Britons are still more polite – but for how long?
There are numerous stereotypes about the British – their love of tea, the “stiff upper lip”, and of course their politeness. But does this politeness extend to intelligent virtual assistants, such as Artificial Solutions’ “our natural language app”? The opposite of this stereotype is that of the rude Yankee. With our natural language app as our test lab, can we see if there really is a difference between supposedly well-behaved brits and their allegedly more abrupt English speaking cousins across the Atlantic? The question might seem light-hearted, but a common problem in all decision making is the reliance of intuition (and sometimes stereotypes) when data might provide a firmer ground.

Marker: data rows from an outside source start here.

-- ==== Sys2Proof/Laws/Operands.lean ====
section
/-! SUPPORT. The descriptor predicates as ranges and remainders of the number: one lemma each. -/

namespace Sys2Proof.Machine

theorem isReg_eq (op : Desc) : isReg op = !isMem op := rfl

theorem isMem_iff (op : Desc) : isMem op = true ↔ 2 ^ 63 ≤ op.toNat := by
  have h := op.isLt
  unfold isMem
  rw [BitVec.getLsbD, Nat.testBit_eq_decide_div_mod_eq, decide_eq_true_eq]
  omega

/-- Clearing the low `k` bits is dividing by `2^k`. -/
theorem and_not_mask (op : Desc) (m : Desc) (k : Nat) (hm : ∀ i : Nat, i < 64 → m.getLsbD i = decide (i < k)) :
    op &&& ~~~m = (op >>> k) <<< k := by
  apply BitVec.eq_of_getLsbD_eq
  intro i hi
  simp only [BitVec.getLsbD_and, BitVec.getLsbD_not, BitVec.getLsbD_shiftLeft, BitVec.getLsbD_ushiftRight, hi,
    hm i hi, decide_true, Bool.true_and]
  by_cases h : i < k
  · simp [h]
  · simp [h, Nat.add_sub_of_le (Nat.le_of_not_lt h)]

theorem isGpl_iff (op : Desc) : isGpl op = true ↔ 0x100 ≤ op.toNat ∧ op.toNat ≤ 0x10F := by
  have h := op.isLt
  unfold isGpl
  rw [and_not_mask op 0xF 4 (by decide), beq_iff_eq, ← BitVec.toNat_inj]
  simp only [BitVec.toNat_shiftLeft, BitVec.toNat_ushiftRight, Nat.shiftLeft_eq, Nat.shiftRight_eq_div_pow,
    BitVec.reduceToNat]
  omega

theorem isGph_iff (op : Desc) : isGph op = true ↔ HighByte op := by
  have h := op.isLt
  unfold isGph HighByte
  rw [and_not_mask op 0x3 2 (by decide), beq_iff_eq, ← BitVec.toNat_inj]
  simp only [BitVec.toNat_shiftLeft, BitVec.toNat_ushiftRight, Nat.shiftLeft_eq, Nat.shiftRight_eq_div_pow,
    BitVec.reduceToNat]
  omega

theorem regCode_toNat (op : Desc) : (regCode op).toNat = op.toNat % 16 := by
  simp [regCode, BitVec.extractLsb'_toNat]

theorem lo3_toNat (op : Desc) : (lo3 op).toNat = op.toNat % 8 := by
  simp [lo3, BitVec.extractLsb'_toNat]

theorem hi1_iff (op : Desc) : hi1 op = true ↔ 8 ≤ op.toNat % 16 := by
  unfold hi1
  rw [BitVec.getLsbD, Nat.testBit_eq_decide_div_mod_eq, decide_eq_true_eq]
  omega

theorem lo3_eq (op : Desc) : lo3 op = op.setWidth 3 := by
  apply BitVec.eq_of_toNat_eq; simp [lo3_toNat]

theorem codeIsGpl_iff (c : Code) : codeIsGpl c = true ↔ 0x100 ≤ c.toNat ∧ c.toNat ≤ 0x10F := by
  have h := c.isLt
  unfold codeIsGpl
  rw [beq_iff_eq, ← BitVec.toNat_inj]
  simp only [BitVec.extractLsb'_toNat, Nat.shiftRight_eq_div_pow, BitVec.reduceToNat]
  omega

theorem codeLo3_toNat (c : Code) : (codeLo3 c).toNat = c.toNat % 8 := by
  simp [codeLo3, BitVec.extractLsb'_toNat]

theorem codeLo3_eq (c : Code) : codeLo3 c = c.setWidth 3 := by
  apply BitVec.eq_of_toNat_eq; simp [codeLo3_toNat]

theorem codeHi1_iff (c : Code) : codeHi1 c = true ↔ 8 ≤ c.toNat % 16 := by
  unfold codeHi1
  rw [BitVec.getLsbD, Nat.testBit_eq_decide_div_mod_eq, decide_eq_true_eq]
  omega

theorem isRex8Gpl_iff (op : Desc) : isRex8Gpl op = true ↔ 0x104 ≤ op.toNat ∧ op.toNat ≤ 0x107 := by
  unfold isRex8Gpl
  simp only [Bool.and_eq_true, Bool.or_eq_true, isGpl_iff, beq_iff_eq, ← BitVec.toNat_inj, regCode_toNat,
    BitVec.reduceToNat]
  omega

/-- What a value that sign extension gives back from its low `w` bytes is: one in the signed range (R150). -/
theorem sextBytes_eq_iff (v : BitVec 64) (w : Nat) (hw : w = 1 ∨ w = 2 ∨ w = 4) :
    sextBytes v w = v ↔ InSignedRange v w := by
  unfold sextBytes InSignedRange
  rw [← BitVec.toInt_inj, BitVec.toInt_signExtend, BitVec.toInt_eq_toNat_bmod, BitVec.toInt_eq_toNat_bmod,
    BitVec.toNat_setWidth]
  have h := v.isLt
  rcases hw with rfl | rfl | rfl <;> norm_num [Int.bmod_def] <;> omega

theorem fits_iff (v : BitVec 64) (w : Nat) (hw : LegalWidth w) : fits v w = true ↔ InSignedRange v w := by
  rcases hw with rfl | rfl | rfl | rfl
  · simpa [fits] using sextBytes_eq_iff v 1 (by simp)
  · simpa [fits] using sextBytes_eq_iff v 2 (by simp)
  · simpa [fits] using sextBytes_eq_iff v 4 (by simp)
  · have h := v.isLt
    simp only [fits, beq_self_eq_true, Bool.true_or, true_iff, InSignedRange]
    rw [BitVec.toInt_eq_toNat_bmod, Int.bmod_def]; omega

theorem rexPresent_iff (f : Flags) : rexPresent f = true ↔ AnyRex f := by
  simp [rexPresent, AnyRex, or_assoc]

end Sys2Proof.Machine
end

The first step in this case is to determine how politeness can be measured. However, a very basic indicator of politeness in English is the use of please. Armed with one month’s worth of our natural language app logs, some 286331 utterances from users in 171 countries, we can see how often British and American natural language app users include please in their inputs. The logs are easily retrieved from the Teneo Analytics API, which is purpose-built for searching and retrieving conversational data. Thanks to the open architecture of the API, an integration library makes it easy to analyse and visualise the results in the statistical platform R.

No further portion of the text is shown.